**Record excerpts:**
[Start of section]

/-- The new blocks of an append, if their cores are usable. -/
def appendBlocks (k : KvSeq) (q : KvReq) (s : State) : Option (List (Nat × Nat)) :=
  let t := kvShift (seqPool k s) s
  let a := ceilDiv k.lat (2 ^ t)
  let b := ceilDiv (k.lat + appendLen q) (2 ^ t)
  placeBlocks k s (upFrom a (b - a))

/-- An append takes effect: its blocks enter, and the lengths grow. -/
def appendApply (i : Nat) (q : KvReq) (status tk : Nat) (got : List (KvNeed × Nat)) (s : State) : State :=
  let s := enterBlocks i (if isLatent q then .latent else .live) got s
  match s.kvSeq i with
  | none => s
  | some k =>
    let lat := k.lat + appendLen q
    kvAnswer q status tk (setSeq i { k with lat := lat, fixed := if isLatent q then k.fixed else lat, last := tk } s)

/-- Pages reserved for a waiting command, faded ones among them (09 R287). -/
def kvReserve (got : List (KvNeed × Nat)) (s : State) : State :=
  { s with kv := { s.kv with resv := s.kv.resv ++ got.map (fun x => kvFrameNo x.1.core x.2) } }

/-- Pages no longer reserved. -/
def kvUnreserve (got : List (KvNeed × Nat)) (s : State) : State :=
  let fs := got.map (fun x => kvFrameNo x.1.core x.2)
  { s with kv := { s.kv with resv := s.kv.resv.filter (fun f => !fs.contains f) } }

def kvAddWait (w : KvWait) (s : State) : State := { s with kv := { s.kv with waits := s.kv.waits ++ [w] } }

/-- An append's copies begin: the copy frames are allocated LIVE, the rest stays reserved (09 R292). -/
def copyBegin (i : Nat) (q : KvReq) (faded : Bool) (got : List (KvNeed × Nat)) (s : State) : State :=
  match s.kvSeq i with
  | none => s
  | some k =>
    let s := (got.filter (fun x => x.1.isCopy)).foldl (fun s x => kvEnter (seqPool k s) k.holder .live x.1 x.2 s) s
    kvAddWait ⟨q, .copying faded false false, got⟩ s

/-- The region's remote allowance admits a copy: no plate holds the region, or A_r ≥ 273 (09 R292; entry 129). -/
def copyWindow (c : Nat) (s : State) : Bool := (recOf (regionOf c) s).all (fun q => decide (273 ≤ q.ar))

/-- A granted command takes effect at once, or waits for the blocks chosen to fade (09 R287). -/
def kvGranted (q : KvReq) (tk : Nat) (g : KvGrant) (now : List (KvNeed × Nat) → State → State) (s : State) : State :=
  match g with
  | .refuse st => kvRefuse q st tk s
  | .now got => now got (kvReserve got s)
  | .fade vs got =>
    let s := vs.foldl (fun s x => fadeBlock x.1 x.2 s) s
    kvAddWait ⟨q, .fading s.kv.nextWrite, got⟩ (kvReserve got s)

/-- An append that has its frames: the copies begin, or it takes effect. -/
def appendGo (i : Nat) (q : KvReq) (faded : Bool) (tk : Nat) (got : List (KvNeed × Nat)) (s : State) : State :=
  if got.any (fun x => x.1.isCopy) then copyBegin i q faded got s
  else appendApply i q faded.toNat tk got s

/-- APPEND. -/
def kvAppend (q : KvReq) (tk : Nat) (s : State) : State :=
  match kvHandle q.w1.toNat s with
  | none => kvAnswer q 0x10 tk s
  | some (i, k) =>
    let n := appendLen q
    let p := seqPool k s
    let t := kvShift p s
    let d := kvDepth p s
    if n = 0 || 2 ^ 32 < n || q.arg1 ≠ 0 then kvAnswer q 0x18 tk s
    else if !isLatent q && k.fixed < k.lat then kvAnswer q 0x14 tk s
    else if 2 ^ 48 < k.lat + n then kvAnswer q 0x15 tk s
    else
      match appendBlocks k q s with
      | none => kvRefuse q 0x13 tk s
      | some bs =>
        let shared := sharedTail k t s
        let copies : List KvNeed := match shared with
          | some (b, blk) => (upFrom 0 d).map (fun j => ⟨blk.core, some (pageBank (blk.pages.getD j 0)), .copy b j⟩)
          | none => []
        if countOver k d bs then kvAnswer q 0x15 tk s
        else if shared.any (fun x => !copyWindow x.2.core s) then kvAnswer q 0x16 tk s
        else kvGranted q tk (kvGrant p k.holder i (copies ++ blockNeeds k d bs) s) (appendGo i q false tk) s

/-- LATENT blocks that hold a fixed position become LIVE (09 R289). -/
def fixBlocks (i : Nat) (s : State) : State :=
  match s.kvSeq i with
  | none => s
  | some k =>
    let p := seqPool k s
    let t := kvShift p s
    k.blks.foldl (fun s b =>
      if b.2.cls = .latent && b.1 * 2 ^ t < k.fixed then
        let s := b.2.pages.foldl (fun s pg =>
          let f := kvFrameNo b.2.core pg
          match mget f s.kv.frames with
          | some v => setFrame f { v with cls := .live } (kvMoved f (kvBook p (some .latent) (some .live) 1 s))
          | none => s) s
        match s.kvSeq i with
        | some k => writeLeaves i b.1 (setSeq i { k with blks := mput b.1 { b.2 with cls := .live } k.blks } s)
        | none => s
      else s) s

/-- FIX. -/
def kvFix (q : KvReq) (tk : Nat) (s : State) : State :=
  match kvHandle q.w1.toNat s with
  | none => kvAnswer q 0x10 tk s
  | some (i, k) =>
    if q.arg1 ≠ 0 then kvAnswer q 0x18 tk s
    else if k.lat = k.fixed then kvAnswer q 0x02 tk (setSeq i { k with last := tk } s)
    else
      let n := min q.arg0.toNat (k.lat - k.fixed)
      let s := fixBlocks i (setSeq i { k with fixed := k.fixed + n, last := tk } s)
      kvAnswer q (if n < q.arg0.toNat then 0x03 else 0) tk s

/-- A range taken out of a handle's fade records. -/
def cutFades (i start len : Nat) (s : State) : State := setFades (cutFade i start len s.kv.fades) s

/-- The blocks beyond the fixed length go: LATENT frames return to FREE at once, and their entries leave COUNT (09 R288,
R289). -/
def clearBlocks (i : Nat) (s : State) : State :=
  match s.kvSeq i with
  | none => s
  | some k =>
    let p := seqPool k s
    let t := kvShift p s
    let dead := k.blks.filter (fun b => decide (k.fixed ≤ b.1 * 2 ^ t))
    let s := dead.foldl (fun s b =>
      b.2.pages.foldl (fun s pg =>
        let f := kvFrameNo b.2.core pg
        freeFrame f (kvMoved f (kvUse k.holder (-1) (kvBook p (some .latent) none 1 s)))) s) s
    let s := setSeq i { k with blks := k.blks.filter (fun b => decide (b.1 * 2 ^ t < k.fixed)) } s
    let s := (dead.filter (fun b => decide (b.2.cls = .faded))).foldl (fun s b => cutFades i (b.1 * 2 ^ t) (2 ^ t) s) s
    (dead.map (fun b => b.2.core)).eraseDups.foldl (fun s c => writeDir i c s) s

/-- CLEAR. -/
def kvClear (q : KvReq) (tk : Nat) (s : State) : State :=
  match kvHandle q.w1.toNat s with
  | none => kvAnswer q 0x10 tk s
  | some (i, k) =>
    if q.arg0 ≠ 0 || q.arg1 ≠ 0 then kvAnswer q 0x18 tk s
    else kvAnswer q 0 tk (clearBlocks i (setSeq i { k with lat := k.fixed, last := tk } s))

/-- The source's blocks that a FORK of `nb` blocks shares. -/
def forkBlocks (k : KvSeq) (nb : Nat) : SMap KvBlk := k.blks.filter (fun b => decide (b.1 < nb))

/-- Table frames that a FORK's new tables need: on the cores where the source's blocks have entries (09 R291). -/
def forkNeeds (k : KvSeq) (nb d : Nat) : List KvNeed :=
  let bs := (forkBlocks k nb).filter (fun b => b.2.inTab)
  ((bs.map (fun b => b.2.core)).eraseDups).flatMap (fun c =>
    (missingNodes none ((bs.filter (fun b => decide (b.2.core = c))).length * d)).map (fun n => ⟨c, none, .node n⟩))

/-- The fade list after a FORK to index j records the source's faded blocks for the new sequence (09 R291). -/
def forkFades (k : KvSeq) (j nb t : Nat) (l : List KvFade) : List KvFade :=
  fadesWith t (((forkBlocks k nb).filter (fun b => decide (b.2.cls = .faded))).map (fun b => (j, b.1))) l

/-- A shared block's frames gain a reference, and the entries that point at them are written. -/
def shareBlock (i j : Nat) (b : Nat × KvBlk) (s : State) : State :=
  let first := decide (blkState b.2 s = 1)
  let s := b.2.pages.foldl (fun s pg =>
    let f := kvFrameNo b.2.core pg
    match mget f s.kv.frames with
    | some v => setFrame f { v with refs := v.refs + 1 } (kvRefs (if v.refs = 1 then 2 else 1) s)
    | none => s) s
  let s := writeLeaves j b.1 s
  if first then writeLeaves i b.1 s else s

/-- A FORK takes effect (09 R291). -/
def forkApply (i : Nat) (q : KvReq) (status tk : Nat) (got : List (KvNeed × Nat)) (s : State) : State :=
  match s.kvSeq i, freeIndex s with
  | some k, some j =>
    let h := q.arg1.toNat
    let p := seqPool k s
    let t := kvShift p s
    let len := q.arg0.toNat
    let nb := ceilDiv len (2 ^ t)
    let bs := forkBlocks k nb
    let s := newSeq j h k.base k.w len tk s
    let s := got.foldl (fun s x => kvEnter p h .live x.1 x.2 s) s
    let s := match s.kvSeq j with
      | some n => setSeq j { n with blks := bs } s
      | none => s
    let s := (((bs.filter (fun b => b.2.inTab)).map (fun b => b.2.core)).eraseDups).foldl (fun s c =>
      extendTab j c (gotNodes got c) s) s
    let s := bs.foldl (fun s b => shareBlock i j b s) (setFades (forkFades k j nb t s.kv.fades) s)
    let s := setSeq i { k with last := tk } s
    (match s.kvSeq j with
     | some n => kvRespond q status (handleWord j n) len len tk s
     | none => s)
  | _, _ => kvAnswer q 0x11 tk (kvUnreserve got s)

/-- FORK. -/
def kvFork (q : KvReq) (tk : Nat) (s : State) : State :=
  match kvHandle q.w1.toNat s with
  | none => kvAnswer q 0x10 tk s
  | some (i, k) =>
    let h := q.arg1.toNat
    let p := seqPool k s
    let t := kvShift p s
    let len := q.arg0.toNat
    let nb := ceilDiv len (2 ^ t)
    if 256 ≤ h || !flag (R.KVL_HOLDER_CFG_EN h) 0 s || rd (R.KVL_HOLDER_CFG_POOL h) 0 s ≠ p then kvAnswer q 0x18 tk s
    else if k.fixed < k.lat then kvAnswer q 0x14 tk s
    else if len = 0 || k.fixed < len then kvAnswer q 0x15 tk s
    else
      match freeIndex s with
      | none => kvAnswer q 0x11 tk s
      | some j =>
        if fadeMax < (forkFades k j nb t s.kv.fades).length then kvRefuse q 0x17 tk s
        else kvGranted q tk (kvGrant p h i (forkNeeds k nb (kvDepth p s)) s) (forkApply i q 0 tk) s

[End of section]
[Start of section]

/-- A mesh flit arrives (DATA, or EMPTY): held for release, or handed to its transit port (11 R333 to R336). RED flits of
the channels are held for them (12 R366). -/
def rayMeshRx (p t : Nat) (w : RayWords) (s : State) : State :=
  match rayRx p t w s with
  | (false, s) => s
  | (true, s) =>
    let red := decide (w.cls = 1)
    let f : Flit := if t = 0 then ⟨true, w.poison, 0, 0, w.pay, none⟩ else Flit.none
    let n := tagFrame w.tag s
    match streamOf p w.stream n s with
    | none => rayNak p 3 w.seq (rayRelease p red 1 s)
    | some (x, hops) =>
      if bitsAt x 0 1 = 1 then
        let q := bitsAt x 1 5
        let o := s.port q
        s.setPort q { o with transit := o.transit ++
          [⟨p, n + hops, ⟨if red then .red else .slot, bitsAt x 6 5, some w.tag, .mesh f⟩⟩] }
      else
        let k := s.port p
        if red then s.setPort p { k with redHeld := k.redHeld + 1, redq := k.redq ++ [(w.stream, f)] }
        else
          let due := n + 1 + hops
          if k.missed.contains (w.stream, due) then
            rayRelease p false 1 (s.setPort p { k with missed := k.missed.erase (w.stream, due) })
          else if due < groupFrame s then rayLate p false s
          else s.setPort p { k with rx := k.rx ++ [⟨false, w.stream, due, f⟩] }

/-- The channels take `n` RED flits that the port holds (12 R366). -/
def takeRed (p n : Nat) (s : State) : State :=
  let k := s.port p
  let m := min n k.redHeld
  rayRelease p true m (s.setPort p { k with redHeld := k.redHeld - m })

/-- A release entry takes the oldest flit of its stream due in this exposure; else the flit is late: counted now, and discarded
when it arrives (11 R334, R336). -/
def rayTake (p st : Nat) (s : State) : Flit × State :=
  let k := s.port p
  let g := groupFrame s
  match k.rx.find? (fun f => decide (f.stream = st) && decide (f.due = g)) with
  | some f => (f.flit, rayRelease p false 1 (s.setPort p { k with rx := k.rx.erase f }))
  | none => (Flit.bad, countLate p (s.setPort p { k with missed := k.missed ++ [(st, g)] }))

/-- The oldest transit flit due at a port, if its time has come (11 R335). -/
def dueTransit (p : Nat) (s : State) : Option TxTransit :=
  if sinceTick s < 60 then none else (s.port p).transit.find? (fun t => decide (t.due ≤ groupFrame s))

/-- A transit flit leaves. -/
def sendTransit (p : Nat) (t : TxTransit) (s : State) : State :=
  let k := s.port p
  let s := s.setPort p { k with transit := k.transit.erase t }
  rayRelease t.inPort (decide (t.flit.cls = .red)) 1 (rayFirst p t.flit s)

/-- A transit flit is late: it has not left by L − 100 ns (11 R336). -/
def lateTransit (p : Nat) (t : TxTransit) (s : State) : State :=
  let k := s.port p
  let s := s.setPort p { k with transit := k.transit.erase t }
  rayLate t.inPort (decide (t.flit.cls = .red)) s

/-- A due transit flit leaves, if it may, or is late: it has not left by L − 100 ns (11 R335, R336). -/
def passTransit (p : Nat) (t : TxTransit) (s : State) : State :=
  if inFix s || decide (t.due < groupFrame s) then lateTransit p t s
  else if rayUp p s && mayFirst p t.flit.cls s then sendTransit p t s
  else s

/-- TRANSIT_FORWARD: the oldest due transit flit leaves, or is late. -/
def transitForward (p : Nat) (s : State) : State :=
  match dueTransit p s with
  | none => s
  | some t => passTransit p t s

[End of section]

**How to complete this task:**
Search the lines above for the string "them" and copy each line that has it.

**Final answer:**
/-- Pages reserved for a waiting command, faded ones among them (09 R287). -/
/-- A shared block's frames gain a reference, and the entries that point at them are written. -/
the channels are held for them (12 R366). -/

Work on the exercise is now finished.